[theora] Indexing Ogg files for faster seeking

Wed Oct 7 17:48:30 PDT 2009

Below is another version of the index track spec with one index packet 
per stream.

The index format is still quite simple, though not as compact as the 
previous "one merged index per file" approach. I estimate that if you 
index two tracks, assuming one key point every two seconds from both 
tracks, that in practice it will take approximately 70KB per hour of 
video (11.6KB per 10 minutes) to index two-track video. That's about 20 
bytes of index per second of video.

With the original "one merged index per file" approach it's about half 
that, but I think the added size is an acceptable trade off. I imagine 
the majority of video out there on the internet is under 10 minutes long 
anyway (requiring a 12KB index...), and when playing files over a 
network, most reasonable quality videos will require about 100KB/s of 
bandwidth to playback smoothly.
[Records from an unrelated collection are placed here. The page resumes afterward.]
-- ==== Sys2Proof/Certificates/Slice0/Obligations.lean ====
section
/-!
DEFINITION. The statements about the model, one per obligation. A statement that says what an instruction or an event does
says it as an equation: under hypotheses on the state and the operands alone, executing it answers exactly that next state.
-/

open Sys2Proof Sys2Proof.Machine Sys2Proof.Safety

/-- R135: with a and b the sources extended under R132, add, sub, lea, mul and mulh, and, or, xor, sll, srl, sra, min,
max and abs give the results of the rule's table, in flight to the destination slices; add and sub wrap, clamp as
signed or clamp as unsigned by their sat field. Nothing else of the state changes. -/
def Obligations.ScalarIntegerOperations : Prop :=
  (∀ (p : Pos) (f : Fields) (s : State),
    let W := f.dst.bits
    let x := f.mod.getLsbD 0
    let a := srcExt s p f.k1 f.src1 x W
    let b := srcExt s p f.k2 f.src2 x W
    let sat := (f.mod.extractLsb' 2 2).toNat
    let top : Int := 2 ^ (W - 1)
    (issues (.add p f) s = true → exec (.add p f) s = .next (putScal s p f.dst 1
      (if sat = 0 then (a + b) % 2 ^ W
       else if sat = 2 then min (a + b) (2 ^ W - 1)
       else (max (-top) (min (top - 1) (signed W a + signed W b)) % 2 ^ W).toNat))) ∧
    (issues (.sub p f) s = true → exec (.sub p f) s = .next (putScal s p f.dst 1
      (if sat = 0 then (a + (2 ^ W - b)) % 2 ^ W
       else if sat = 2 then a - b
       else (max (-top) (min (top - 1) (signed W a - signed W b)) % 2 ^ W).toNat))) ∧
    (issues (.lea p f) s = true → exec (.lea p f) s = .next (putScal s p f.dst 1
      ((a + b * 2 ^ (f.mod.extractLsb' 1 3).toNat) % 2 ^ W))) ∧
    (issues (.mul p f) s = true → exec (.mul p f) s = .next (putScal s p f.dst 3 (a * b % 2 ^ W))) ∧
    (issues (.mulh p f) s = true → exec (.mulh p f) s = .next (putScal s p f.dst 3
      (if f.mod.getLsbD 1 then a * b / 2 ^ W else (signed W a * signed W b / 2 ^ W % 2 ^ W).toNat)))) ∧
  (∀ (p : Pos) (f : Fields) (s : State),
    let W := f.dst.bits
    let x := f.mod.getLsbD 0
    let u := f.mod.getLsbD 1
    let a := srcExt s p f.k1 f.src1 x W
    let b := srcExt s p f.k2 f.src2 x W
    let less : Bool := if u then decide (a < b) else decide (signed W a < signed W b)
    (issues (.and p f) s = true → exec (.and p f) s = .next (putScal s p f.dst 1 (a &&& b))) ∧
    (issues (.or p f) s = true → exec (.or p f) s = .next (putScal s p f.dst 1 (a ||| b))) ∧
    (issues (.xor p f) s = true → exec (.xor p f) s = .next (putScal s p f.dst 1 (a ^^^ b))) ∧
    (issues (.sll p f) s = true → exec (.sll p f) s = .next (putScal s p f.dst 1 (if b ≥ W then 0 else a * 2 ^ b % 2 ^ W))) ∧
    (issues (.srl p f) s = true → exec (.srl p f) s = .next (putScal s p f.dst 1 (if b ≥ W then 0 else a / 2 ^ b))) ∧
    (issues (.sra p f) s = true → exec (.sra p f) s = .next (putScal s p f.dst 1
      (if b ≥ W then (if signed W a < 0 then 2 ^ W - 1 else 0) else (signed W a / 2 ^ b % 2 ^ W).toNat))) ∧
    (issues (.min p f) s = true → exec (.min p f) s = .next (putScal s p f.dst 1 (if less then a else b))) ∧
    (issues (.max p f) s = true → exec (.max p f) s = .next (putScal s p f.dst 1 (if less then b else a))) ∧
    (issues (.abs p f) s = true → exec (.abs p f) s = .next (putScal s p f.dst 1 (signed W a).natAbs)))

/-- R136: div and rem use truncating division on the sources extended under R132, signed or unsigned by the u bit: the
quotient rounds towards zero and the remainder takes the sign of the dividend; a zero divisor gives all ones and the
dividend; the most negative value over -1 gives itself and 0. Neither traps: the next state is the result in flight
and nothing else. -/
def Obligations.ScalarDivision : Prop :=
  ∀ (p : Pos) (f : Fields) (s : State),
    let W := f.dst.bits
    let x := f.mod.getLsbD 0
    let a := srcExt s p f.k1 f.src1 x W
    let b := srcExt s p f.k2 f.src2 x W
    (issues (.div p f) s = true → exec (.div p f) s = .next (putScal s p f.dst 12
      (if b = 0 then 2 ^ W - 1
       else if f.mod.getLsbD 1 then a / b
       else ((signed W a).tdiv (signed W b) % 2 ^ W).toNat))) ∧
    (issues (.rem p f) s = true → exec (.rem p f) s = .next (putScal s p f.dst 12
      (if b = 0 then a
       else if f.mod.getLsbD 1 then a % b
       else ((signed W a).tmod (signed W b) % 2 ^ W).toNat)))

/-- R137, R138, R139, R141, R143 and R144: clz and popc count over the bits of src1 at its own width; ext, xtr and ins
move bit fields; li writes sext(imm23, W); sel chooses by bit 0 of a predicate; pget writes a predicate's low bits;
xfer copies from the other bench, its scalar file or its vector file lane by lane. The position of xtr is extended
by the x bit as R132 says of every source; that ins, whose mod field has no x bit, reads its position zero-extended
is the model's reading (DEDUCED, log entry 17). -/
def Obligations.ScalarFieldsAndMoves : Prop :=
  (∀ (p : Pos) (f : Fields) (s : State),
    let W := f.dst.bits
    let x := f.mod.getLsbD 0
    let w := srcWidth f.k1 f.src1 W
    let a := srcScal s p f.k1 f.src1 W
    let pos := fun y : Bool => srcExt s p f.k2 f.src2 y W
    (issues (.clz p f) s = true → exec (.clz p f) s = .next (putScal s p f.dst 1
      ((if a = 0 then w else w - 1 - Nat.log2 a) % 2 ^ W))) ∧
    (issues (.popc p f) s = true → exec (.popc p f) s = .next (putScal s p f.dst 1
      ((List.range w).countP (fun i => a.testBit i) % 2 ^ W))) ∧
    (issues (.ext p f) s = true → exec (.ext p f) s = .next (putScal s p f.dst 1 (extTo x w W a))) ∧
    (issues (.xtr p f) s = true → exec (.xtr p f) s = .next (putScal s p f.dst 1
      (((if x then signed w a else ((a % 2 ^ w : Nat) : Int)) / 2 ^ min (pos x) 64 % 2 ^ W).toNat))) ∧
    (issues (.ins p f) s = true → exec (.ins p f) s = .next (putScal s p f.dst 1
      (insI w W (s.curCtx.readScal p.bench f.dst.start.toNat f.dst.slices) a (pos false)))) ∧
    (issues (.li p f) s = true → exec (.li p f) s = .next (putScal s p f.dst 1 (f.wide % 2 ^ W).toNat)) ∧
    (issues (.sel p f) s = true → exec (.sel p f) s = .next (putScal s p f.dst 1
      (if (s.curCtx.pred (f.mod.extractLsb' 0 6).toNat).getLsbD 0
       then srcExt s p f.k1 f.src1 (f.mod.getLsbD 6) W else srcExt s p f.k2 f.src2 (f.mod.getLsbD 6) W))) ∧
    (issues (.pget p f) s = true → exec (.pget p f) s = .next (putScal s p f.dst 1
      ((s.curCtx.pred f.src1.start.toNat).toNat % 2 ^ W)))) ∧
  (∀ (p : Pos) (f : Fields) (s : State), issues (.xfer p f) s = true →
    exec (.xfer p f) s = .next
      (if f.mod.getLsbD 0 then
         putVec s p f.dst 2 (guardMask s.curCtx f) fun i =>
           s.curCtx.readLane (!p.bench) i f.src1.start.toNat f.src1.slices
       else putScal s p f.dst 2 (s.curCtx.readScal (!p.bench) f.src1.start.toNat f.src1.slices)))

/-- R145, R146, R148: fadd, fsub, fmul, fdiv and fma decode their operands, form the exact result and round it once into
the format under rm, fma with the destination as its addend; fmin and fmax return the lesser or the greater operand;
fcvt rounds a value of another format; icvt converts to an integer with saturation or from a signed or unsigned
integer. When a rounded finite value overflows its format is the model's reading (DEDUCED, log entry 51). -/
def Obligations.ScalarFloat : Prop :=
  ∀ (p : Pos) (f : Fields) (s : State),
    let fm := fmtOf f
    let rm := RMode.ofBits (f.mod.extractLsb' 0 2)
    let a := srcVal s p f.k1 f.src1 fm
    let b := srcVal s p f.k2 f.src2 fm
    let d := fm.decode (s.curCtx.readScal p.bench f.dst.start.toNat f.dst.slices)
    let sf := (Fmt.ofCode (f.mod.extractLsb' 2 4)).getD .fp32
    (issues (.fadd p f) s = true → exec (.fadd p f) s = .next (putScal s p f.dst 2 (fm.encode rm (FVal.add rm a b)))) ∧
    (issues (.fsub p f) s = true → exec (.fsub p f) s = .next (putScal s p f.dst 2 (fm.encode rm (FVal.add rm a b.neg)))) ∧
    (issues (.fmul p f) s = true → exec (.fmul p f) s = .next (putScal s p f.dst 3 (fm.encode rm (FVal.mul a b)))) ∧
    (issues (.fma p f) s = true → exec (.fma p f) s = .next (putScal s p f.dst 4
      (fm.encode rm (FVal.add rm (FVal.mul a b) d)))) ∧
    (issues (.fdiv p f) s = true → exec (.fdiv p f) s = .next (putScal s p f.dst 12 (divRound fm rm a b))) ∧
    (issues (.fmin p f) s = true → exec (.fmin p f) s = .next (putScal s p f.dst 1
      (fm.encode .rne (FVal.minmax false a b)))) ∧
    (issues (.fmax p f) s = true → exec (.fmax p f) s = .next (putScal s p f.dst 1
      (fm.encode .rne (FVal.minmax true a b)))) ∧
    (issues (.fcvt p f) s = true → exec (.fcvt p f) s = .next (putScal s p f.dst 3
      (fm.encode rm (srcVal s p f.k1 f.src1 sf)))) ∧
    (issues (.icvt p f) s = true → f.mod.getLsbD 2 = true → exec (.icvt p f) s = .next (putScal s p f.dst 3
      (toIntSat f.dst.bits (f.mod.getLsbD 3) rm a % 2 ^ f.dst.bits).toNat)) ∧
    (issues (.icvt p f) s = true → f.mod.getLsbD 2 = false → f.k1 ≠ .imm → exec (.icvt p f) s = .next
      (putScal s p f.dst 3 (fm.encode rm (.ofInt
        (if f.mod.getLsbD 3 then ((srcScal s p f.k1 f.src1 64 % 2 ^ f.src1.bits : Nat) : Int)
         else signed f.src1.bits (srcScal s p f.k1 f.src1 64)))))) ∧
    (issues (.icvt p f) s = true → f.mod.getLsbD 2 = false → f.k1 = .imm → exec (.icvt p f) s = .next
      (putScal s p f.dst 3 (fm.encode rm (.ofInt f.src1.imm))))

/-- R108 and R147, and of R140, R142 and R143 the results: ccmp, cmp and fcmp set a predicate to all ones if their
condition holds and to zero otherwise, and condition codes 6 and 7 raise an illegal-bundle trap; pand, por and pxor
combine two predicates with the complements of the mod bits; pset writes a scalar source. Each write is in flight
for one bundle. -/
def Obligations.PredicateResults : Prop :=
  ∀ (p : Pos) (f : Fields) (s : State),
    let n := f.dst.start.toNat
    let code := (f.mod.extractLsb' 0 3).toNat
    let all : Mask := BitVec.allOnes 64
    let W := 4 * ((f.mod.extractLsb' 3 4).toNat + 1)
    let a := srcExt s p f.k1 f.src1 (decide (code < 4)) W
    let b := srcExt s p f.k2 f.src2 (decide (code < 4)) W
    let fa := srcVal s p f.k1 f.src1 (fmtOf f)
    let fb := srcVal s p f.k2 f.src2 (fmtOf f)
    let ca := src64 s f.k1 f.src1
    let cb := src64 s f.k2 f.src2
    let q1 := s.curCtx.pred f.src1.start.toNat
    let q2 := s.curCtx.pred f.src2.start.toNat
    let inv (b : Bool) (q : Mask) : Mask := if b then ~~~q else q
    (issues (.cmp p f) s = true → exec (.cmp p f) s = .next (putPred s p n 1 (boolMask
      (match code with
       | 0 => decide (a = b)
       | 1 => decide (a ≠ b)
       | 2 => decide (signed W a < signed W b)
       | 3 => decide (signed W b ≤ signed W a)
       | 4 => decide (a < b)
       | 5 => decide (b ≤ a)
       | _ => false)) all)) ∧
    (issues (.fcmp p f) s = true → exec (.fcmp p f) s = .next (putPred s p n 1 (boolMask (fpCond code fa fb)) all)) ∧
    (issues (.ccmp p f) s = true → exec (.ccmp p f) s = .next (putPred s p n 1 (boolMask
      (match code with
       | 0 => decide (ca = cb)
       | 1 => decide (ca ≠ cb)
       | 2 => decide (ca.toInt < cb.toInt)
       | 3 => decide (cb.toInt ≤ ca.toInt)
       | 4 => decide (ca < cb)
       | _ => decide (cb ≤ ca))) all)) ∧
    (issues (.pand p f) s = true → exec (.pand p f) s = .next (putPred s p n 1
      (inv (f.mod.getLsbD 2) (inv (f.mod.getLsbD 0) q1 &&& inv (f.mod.getLsbD 1) q2)) all)) ∧
    (issues (.por p f) s = true → exec (.por p f) s = .next (putPred s p n 1
      (inv (f.mod.getLsbD 2) (inv (f.mod.getLsbD 0) q1 ||| inv (f.mod.getLsbD 1) q2)) all)) ∧
    (issues (.pxor p f) s = true → exec (.pxor p f) s = .next (putPred s p n 1
      (inv (f.mod.getLsbD 2) (inv (f.mod.getLsbD 0) q1 ^^^ inv (f.mod.getLsbD 1) q2)) all)) ∧
    (issues (.pset p f) s = true → exec (.pset p f) s = .next (putPred s p n 1
      (BitVec.ofNat 64 (srcScal s p f.k1 f.src1 64)) all)) ∧
    (6 ≤ code → ∀ i ∈ ([.ccmp p f, .cmp p f, .fcmp p f] : List Instr), ∃ row, exec i s = .next
      (stopTrap s s.curCtx.handle causeIllegal 15 0 false (illegalInfo row p.index)))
If if you've got a connection fast 
enough for streaming video, you won't notice downloading an index.

You can tweak the index-keyframe interval to reduce the index size as 
well, though that erodes the benefit of the index for network playback.

I've implemented this in my indexer on a new branch on my GitHub account:
http://github.com/cpearce/OggIndex/tree/index-per-stream

New spec here:
http://github.com/cpearce/OggIndex/blob/index-per-stream/IndexSpecificationVersion1.txt 

Firefox builds which can handle new index format here:
https://build.mozilla.org/tryserver-builds/cpearce@mozilla.com-try-4768e6238638/

Demo here:
http://pearce.org.nz/video/indexed-seek-demo.html

New Proposed Index Track Format:
<quote>

An Ogg index track starts with an identifier header packet which
contains the following data, in the following order:

   * The identifier "index\0".
   * The index version format number, as a 1 byte unsigned integer. This
     specification describes version 1, so this field should have the
     value 0x01.
   * The playback start time, in milliseconds, as an 8 byte unsigned
     integer, this is the presentation time of the first frame.
   * The playback end time, in milliseconds, as an 8 byte unsigned
     integer, this is the end time of the last frame.
   * The length of the indexed segment, in bytes, as an 8 byte unsigned
     integer.

The track then contains secondary header packets, which contain the
actual indexes. These are the "index packets", and each must begin on a
new page, but they may span multiple pages. There is one index packet
for each content stream in the Ogg segment, and they appear in
increasing order of the streams' serialno. Each index packet contains
the following:

   * The serialno of the stream as a 4 byte field.
   * The number of key points in the index packet, 'n', as a 4 byte
     unsigned integer.

   * 'n' key points, each of which contain, in the following order:
     - the page's byte offset as an 8 byte unsigned integer, followed by
     - the checksum of the page found at the offset, as a 4 byte field,
       followed by
     - the presentation time in milliseconds of the key point, as an 8
       byte unsigned integer.

The key points are stored in increasing order by offset. The
presentation time of the key point is calculated from the granulepos.
[...]

The last packet in the track is an empty EOS packet, which must start on
a new page.

</quote>

Note that this format can be encoded in one pass. If you know the 
duration of the media, you can decide the keyframe interval (say one 
every 2 seconds, which is roughly ffmpeg2theora's default for theora 
anyway) and then allocate the required space in the index packets and 
come back and fill it in once you've encoded the media.

Comments? Questions etc?

Chris P.